Dedup¶

This node is used for problems like entity resolution or data matching. Entity resolution or Data matching is the problem of finding and linking different mentions of the same entity in a single data source or across multiple data sources.

Input¶

It takes in a DataFrame as input

Output¶

Dataframe with confidence score field and other selected scores for entities

Type¶

transform

Class¶

fire.nodes.ml.NodeDedup

Fields¶

Name	Title	Description
confidenceScore	Confidence Score	Confidence Score
lhsCols	LHS Columns	LHS columns for matching
rhsCols	RHS Columns	RHS columns for matching
matchingAlgorithms	Algorithm to use	Algorithm to use for matching
matchingWeights	Weights	Weights to consider for confidence score caluclation and total wight should be less than 1.
outputCols	Output Column	Output Column

Details¶

Levenstein¶

The Levenshtein distance between two strings is defined as the minimum number of edits needed to transform one string into the other, with the allowable edit operations being insertion, deletion, or substitution of a single character.

How many char you change to make two strings equal.

JaroWinker¶

Jaro–Winkler distance for two strings is, the more similar the strings are. The Jaro–Winkler distance metric is designed and best suited for short strings such as person names. The score is normalized such that 0 equates to no similarity and 1 is an exact match.

Good for short words, typos and nikename.

Fullmatch¶

Fullmatch distance for two strings is, how two strings are match exactly. The score is assigned such that 1 is for exact match and 0 is for not match.

Jaccard¶

The Jaccard similarity measures similarity between finite sample sets, and is defined as the cardinality of the intersection of sets divided by the cardinality of the union of the sample sets.
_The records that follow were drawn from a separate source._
def frontGate (s : State) (i : Instr) : FGate :=
  match s.curPart with
  | none => .nobody
  | some p =>
    if (s.part p).frontHeld then .wait
    else match areaFault (s.part p) i with
      | some code => .fault p code
      | none => .go p

/-- A stream instruction: its handling k of a partition, once the front stage takes it. -/
def front (s : State) (i : Instr) (k : Nat → Part → State) : Out :=
  match frontGate s i with
  | .nobody => .fault .noStream
  | .wait => .next s
  | .fault p code => .next (frontTrap s p (s.part p) i code)
  | .go p => .next (k p (s.part p))

/-! ### Front-stage instructions -/

/-- SNOP (R305). -/
def execSnop (s : State) : Out := front s .snop fun p x => s.setPart p x.advance

/-- SBR (R305). -/
def execSbr (cc : CC) (a b : KReg) (off : BitVec 32) (s : State) : Out :=
  front s (.sbr cc a b off) fun p x =>
    s.setPart p (if cc.eval (kOf x.k a.val) (kOf x.k b.val) then x.goTo ⟨x.pc.blk + (off.signExtend 80) * 64, 0⟩ else x.advance)

/-- SCALL (R48). -/
def execScall (off : BitVec 32) (s : State) : Out :=
  front s (.scall off) fun p x =>
    if 16 ≤ x.calls.length then frontTrap s p x (.scall off) 0x0801
    else s.setPart p (({ x with calls := x.nextPC x.pc :: x.calls } : Part).goTo ⟨x.pc.blk + (off.signExtend 80) * 64, 0⟩)

/-- SRET (R48). -/
def execSret (s : State) : Out :=
  front s .sret fun p x =>
    match x.calls with
    | [] => frontTrap s p x .sret 0x0802
    | c :: cs => s.setPart p (({ x with calls := cs } : Part).goTo c)

/-- SJOIN waits until every older entry has retired (R50). -/
def execSjoin (s : State) : Out := front s .sjoin fun p x => if x.window.isEmpty then s.setPart p x.advance else s

/-- The second operand of KALU (R306). -/
def kb (x : Part) : KB → DWord
  | .reg r => kOf x.k r.val
  | .imm v => v.signExtend 64

/-- KALU (R306). -/
def execKalu (op : AluOp) (d a : KReg) (b : KB) (s : State) : Out :=
  front s (.kalu op d a b) fun p x =>
    s.setPart p (({ x with k := x.k.set d.val (alu op false (kOf x.k a.val) (kb x b)) } : Part).advance)

/-- SMODE (R310). -/
def execSmode (b : KReg) (det : Bool) (s : State) : Out :=
  front s (.smode b det) fun p x => s.setPart p (({ x with seed := (kOf x.k b.val).extractLsb' 0 32, det } : Part).advance)

/-- AREA (R56, R57, R308, R363). -/
def area (s : State) (p : Nat) (x : Part) (i : Instr) (a b : KReg) (write : Bool) : State :=
  let len := (kOf x.k b.val).toNat
  if 2 ^ 40 < len then frontTrap s p x i 0x0811
  else match kPair? x.k a.val with
    | none => frontTrap s p x i 0x0304
    | some base =>
      if len ≠ 0 && (inBufWindow base || inBufWindow (base + len - 1) || (base < bufWindow && bufWindow ≤ base + len - 1)) then
        frontTrap s p x i 0x0808
      else s.setPart p (({ x with areas := x.areas ++ [{ base, len, write }] } : Part).advance)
Suppose you want to find jaccard similarity between two sets A and B it is the ration of cardinality of A ∩ B and A ∪ B.

Sparkflows provide default 3-gram Jaccard similarity measures.

Longest common subsequences(LCS): LCS distance between strings s1 and s2, computed as |s1| +|s2| - 2 * |LCSfunction(s1, s2)| and distance is normalized between 0 and 1.

LCSfunction returns the length of Longest Common Subsequence (LCS) between strings s1 and s2.

Notional distance¶

Notional distance between two numbers X and Y, computed as abs(X - Y) / abs(x) + abs(Y).

Date Difference¶

Date Difference gives number of days between two dates(yyyy-MM-dd).

Examples¶

Dedup Node Example¶

Given the following dataset:

PartID SupplierID PartName PartCategory PartQualityScore

A1 S1 Bolt Hardware 8

B2 S2 Nut Hardware 7

A1 S1 Bolt Hardware 8

C3 S3 Screw Hardware 9

If we configure the Dedup node to remove duplicates based on the following columns:

PartID

SupplierID

PartName

PartCategory

PartQualityScore

The resulting dataset would be:

PartID SupplierID PartName PartCategory PartQualityScore

A1 S1 Bolt Hardware 8

B2 S2 Nut Hardware 7

C3 S3 Screw Hardware 9